**Task:**
Search the data below for "getRow"; list each line that holds it.

Excerpts from a dataset:
/-- R396: what orders records: the cycle in which they are raised, then partition, core index, stream and code. A record of no partition follows those
of partitions. -/
def recKey (r : FRec) : List Nat := [r.beat.toNat, r.cycle, r.part.getD 16, r.core, r.strm, r.code]

/-- The order of lists of numbers by their first difference. -/
def keyLt : List Nat → List Nat → Bool
  | x :: xs, y :: ys => decide (x < y) || (x == y && keyLt xs ys)
  | _, _ => false

/-- R396: record `r` enters before `x`, which a command has raised earlier, the MC has not reached and no reset has carried over. -/
def enters (f : FltSt) (r x : FRec) : Bool :=
  keyLt (recKey r) (recKey x) && !x.retained && decide ((x.seq - f.mcNext).toNat < 2 ^ 31)

/-- A record at its place in the buffer (R396): before the last records that it precedes. -/
def seatRec (f : FltSt) (r : FRec) (buf : List FRec) : List FRec :=
  let n := buf.length - (buf.reverse.takeWhile (enters f r)).length
  buf.take n ++ r :: buf.drop n

/-- The records in their order with the SEQs in theirs (R396). -/
def seatSeqs (f : FltSt) (order : List FRec) (seqs : List W32) : FltSt :=
  let b := List.zipWith (fun x n => { x with seq := n }) order seqs
  { f with buf := b, moved := b.foldl (fun m x => smSet 0 m x.id.toNat (x.seq - x.id)) f.moved }

/-- R397: the SEQ that the record of a number has. -/
def seqOf (f : FltSt) (id : W32) : W32 := id + smGet 0 f.moved id.toNat

/-- FLT_SUMMARY's class bits and FAULT_N once a record has entered (R401). -/
def sawRec (cfg : Bool) (min : Nat) (r : FRec) (f : FltSt) : FltSt :=
  let drive := cfg && decide (min ≤ r.sev)
  { f with seen := f.seen ||| (1 <<< (r.code / 4096 - 1)), faultn := f.faultn || drive, low := f.low || drive }

/-- R396, R401: a record enters the buffer, coalesces, or is lost. -/
def enterRec (r : FRec) (s : State) : State :=
  if r.sev == 0 && s.flt.buf.any (fun x => sameRec x r) then { s with flt := { s.flt with buf := bumpRep r s.flt.buf } }
  else if s.flt.buf.length ≥ 64 then { s with flt := { s.flt with lost := min 65535 (s.flt.lost + 1) } }
  else
    let f := seatSeqs s.flt (seatRec s.flt { r with id := s.flt.next } s.flt.buf) (s.flt.buf.map FRec.seq ++ [s.flt.next])
    { s with flt := sawRec s.cfgDone (minSev s) r { f with next := s.flt.next + 1 } }

/-- A record takes the place of one that stands in the buffer under the number `id` (R397). -/
def swapRec (id : W32) (r : FRec) (s : State) : State :=
  let order := seatRec s.flt { r with id := id } (s.flt.buf.filter (fun x => x.id != id))
  { s with flt := sawRec s.cfgDone (minSev s) r (seatSeqs s.flt order (s.flt.buf.map FRec.seq)) }

/-- A record with no location (R394): PART where it has one, BEAT and CYCLE of the cycle `t`. -/
def bareRec (s : State) (f : Flt) (part : Option Nat) : FRec :=
  { code := f.code.code, sev := f.code.sev, loc := false, retained := false, rep := 0, part := part, id := 0, seq := 0, context := 0,
    core := 0, strm := 0, dix := 0, progid := 0, loops := [0, 0, 0, 0], beat := (pointOf s f.at_).1,
    cycle := (pointOf s f.at_).2, pc := 0, dfmt := f.code.dfmt, detail := f.detail }

/-- Raise a record that concerns no Segment. -/
def note (s : State) (f : Flt) (part : Option Nat) : State := enterRec (bareRec s f part) s

/-- R394: raise a record of an event that has a core: PART is the core's partition, if any, and CORE its index there (log 65). -/
def noteCore (s : State) (f : Flt) (core : Nat) : State :=
  match (getCore s core).holder with
  | some p => enterRec { bareRec s f (some p) with core := coreIdx s p core } s
  | none => note s f none

/-- Table 9.6: the loop iteration vector. -/
def loopVec (st : StrmSt) : List W32 :=
  (List.range 4).map (fun l => match st.loops[l]? with | some x => BitVec.ofNat 32 x.done | none => 0xFFFFFFFF)

/-- R231: the entry of a location map for a physical PC: the last one whose PCSTART is not above it. -/
def locEntry (m : List LocEnt) (pc : W32) : Option LocEnt := (m.filter (fun e => e.pcstart.toNat ≤ pc.toNat)).getLast?

/-- The section of a stream in the code store of a core (R229). -/
def codeOf (s : State) (core : Nat) (k : Strm) : Option CodeSt := (getCore s core).code.find? (fun x => x.strm == strmCode k)

/-- Table 9.6: where a stream instruction stands: DVIS stream and index from the location map entry of its PC, and its loops as they
stand. A PC that no entry covers keeps its stream and index 0xFFFF_FFFF (log 60). -/
def locOf (s : State) (i : Iss) : Loc :=
  let e := match codeOf s i.core i.strm with
    | some x => locEntry x.locs i.pc
    | none => none
  let v := loopVec (getStrm s i.core i.strm)
  match e with
  | some e => ⟨i, e.strm, e.dix, v⟩
  | none => ⟨i, strmCode i.strm, 0xFFFFFFFF, v⟩

/-- Table 9.6: a record with the location of a stream instruction. -/
def locRec (s : State) (p : Nat) (g : Seg) (l : Loc) (r : FRec) : FRec :=
  { r with loc := true, context := g.ctx, progid := g.progid, core := coreIdx s p l.iss.core, strm := l.strm, dix := l.dix,
           loops := l.loops, pc := l.iss.pc }

/-- R394: the record of a fault of partition p's Segment, at a stream instruction when `loc` names one. -/
def segRec (s : State) (p : Nat) (g : Seg) (f : Flt) (loc : Option Loc) : FRec :=
  match loc with
  | none => bareRec s f (some p)
  | some l => locRec s p g l (bareRec s f (some p))

/-- A record raised since the count `n`, with no location yet. -/
def isFresh (n : W32) (r : FRec) : Bool := decide ((r.id - n).toNat < 2 ^ 31) && !r.loc

/-- R394: the records that entered while an instruction ran, from number `n` on, and the claims it made, all but the `m` last, carry its location; the
records keep the order of R396. -/
def locate (l : Loc) (n : W32) (m : Nat) (s : State) : State :=
  let k := s.claims.length - m
  let s1 := { s with claims := (s.claims.take k).map (fun c => if c.loc.isNone then { c with loc := some l } else c) ++ s.claims.drop k }
  if s.flt.buf.any (isFresh n) then
    match (getPart s (partOf s l.iss.core)).seg with
    | none => s1
    | some g =>
      let fresh := (s.flt.buf.filter (isFresh n)).map (locRec s (partOf s l.iss.core) g l)
      let order := fresh.foldl (fun b r => seatRec s.flt r b) (s.flt.buf.filter (fun r => !isFresh n r))
      { s1 with flt := seatSeqs s.flt order (s.flt.buf.map FRec.seq) }
  else s1

/-- The classes of which a Segment raises no further record after its fault (R397): PROG, with Segment overrun, and POWER. -/
def isQuiet (code : Nat) : Bool := code / 4096 == 2 || code / 4096 == 8

/-- R397: after the Segment's fault it raises no further PROG or POWER record. -/
def suppressed (g : Seg) (r : FRec) : Bool :=
  match g.abort with
  | some a => a.key != [] && !keyLt (recKey r) a.key && isQuiet r.code
  | none => false

/-- FLTIDX of a record just offered to the buffer (R397). -/
def idxOf (s s' : State) : FltIdx := if s'.flt.next == s.flt.next then .lost else .seq s.flt.next

/-- R396, R397: a record that precedes the Segment's fault `a` enters as the fault; the former one, if it is of a class the Segment then no longer raises
and stands in the buffer, gives it its place. -/
def earlierRec (s : State) (p : Nat) (a : Abort) (r : FRec) : State :=
  let former := match a.flt with
    | .seq id => s.flt.buf.find? (fun (x : FRec) => x.id == id && isQuiet x.code && enters s.flt r x)
    | _ => none
  match former with
  | some x => modSeg (swapRec x.id r s) p (fun g => { g with abort := some { a with key := recKey r } })
  | none => modSeg (enterRec r s) p (fun g => { g with abort := some { a with flt := idxOf s (enterRec r s), key := recKey r } })

/-- R36, R397, R184: a record of the Segment `g` of partition p; the first one of severity FAIL aborts the Segment. -/
def raiseRec (s : State) (p : Nat) (g : Seg) (c : FCode) (r : FRec) : State :=
  if suppressed g r then s
  else if c.sev != 1 then enterRec r s
  else match g.abort with
    | none => modSeg (enterRec r s) p (fun g => { g with abort := some ⟨idxOf s (enterRec r s), recKey r, s.beat.b⟩ })
    | some a => if a.key != [] && keyLt (recKey r) a.key then earlierRec s p a r else enterRec r s

/-- Raise a fault of the Segment of partition p, with the location of a stream instruction when `loc` names one. -/
def raiseSeg (s : State) (p : Nat) (f : Flt) (loc : Option Loc) : State :=
  match (getPart s p).seg with
  | none => note s f (some p)
  | some g => raiseRec s p g f.code (segRec s p g f loc)

/-- R394: a record with no location names the core and the stream concerned. -/
def raiseUnit (s : State) (p : Nat) (f : Flt) (core : Nat) (k : Strm) : State :=
  let put (r : FRec) : FRec := { r with core := coreIdx s p core, strm := strmCode k }
  match (getPart s p).seg with
  | none => enterRec (put (bareRec s f (some p))) s
  | some g => raiseRec s p g f.code (put (segRec s p g f none))

/-- A fault of a stream instruction that was located at its issue (R394). -/
def raiseLoc (s : State) (l : Loc) (f : Flt) : State := raiseSeg s (partOf s l.iss.core) f (some l)

/-- A fault of a stream instruction as it issues (R394: with its location). -/
def raiseAt (s : State) (i : Iss) (f : Flt) : State := raiseLoc s (locOf s i) f

/-- DETAIL of format SCRATCH (Table 17.5). -/
def scratchDetail (core local_ found expected src : Nat) : Nat :=
  core * 2 ^ 23 + local_ + found * 2 ^ 29 + expected * 2 ^ 33 + src * 2 ^ 48

/-! ### Scratchpad rows (chapter 06) -/

/-- A row of the byte space of Global Scratchpad Addresses (R129). -/
def rowNo (core local_ : Nat) : Nat := core * 65536 + local_ / 128
/-- The bank of a local address (Table 6.1). -/
def bankOf (local_ : Nat) : Nat := local_ / 128 % 32
/-- R6: the local addresses exist in the build. -/
def localOk (b : Build) (local_ len : Nat) : Bool := local_ + len ≤ b.spadKib * 1024
/-- The state of the bank of a local address. -/
def bankAt (s : State) (core local_ : Nat) : Bank := smGet .on (getCore s core).bank (bankOf local_)
/-- The row record of a row. -/
def getRow (s : State) (g : Nat) : Row := smGet emptyRow s.rows g

/-- A row as a reader meets it: its bytes, tag and outstanding landings, and the last cycle in which its write port was used. -/
structure RowView where
  data : List Byte
  tag  : BitVec 4
  pend : Nat
  wr   : Option Nat
deriving DecidableEq, Repr

/-- Bytes `bs` laid over `data` at `off`. -/
def splice (data : List Byte) (off : Nat) (bs : List Byte) : List Byte :=
  data.take off ++ bs ++ data.drop (off + bs.length)

/-- R135: bytes written to a row in cycle t. What is written in one cycle is one use of the write port and counts once. -/
def putRow (v : RowView) (t off : Nat) (bs : List Byte) : RowView :=
  { v with data := splice v.data off bs, tag := if v.wr == some t then v.tag else v.tag + 1, wr := some t }

/-- R134, R135: one use of a row, in cycle t. -/
def applyUse (v : RowView) (t : Nat) : RowUse → RowView
  | .write off bs => putRow v t off bs
  | .accept => { v with pend := v.pend + 1 }
  | .land off bs => { putRow v t off bs with pend := v.pend - 1 }
  | .retire => { v with pend := v.pend - 1 }

/-- The row before the uses listed for it. -/
def rowBase (s : State) (g : Nat) : RowView :=
  let r := getRow s g
  ⟨memRead s.spad (g * 128) 128, r.tag, r.pend, none⟩

/-- R28, R136: the row as it stood at the start of cycle t. -/
def rowView (s : State) (g t : Nat) : RowView :=
  ((getRow s g).uses.filter (fun u => u.1 < t)).foldl (fun v u => applyUse v u.1 u.2) (rowBase s g)

/-- List a use after every use of its cycle or an earlier one. -/
def insUse (u : Nat × RowUse) : List (Nat × RowUse) → List (Nat × RowUse)
  | [] => [u]
  | x :: xs => if u.1 < x.1 then u :: x :: xs else x :: insUse u xs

**Solution for this exercise:**
def getRow (s : State) (g : Nat) : Row := smGet emptyRow s.rows g
  let r := getRow s g
  ((getRow s g).uses.filter (fun u => u.1 < t)).foldl (fun v u => applyUse v u.1 u.2) (rowBase s g)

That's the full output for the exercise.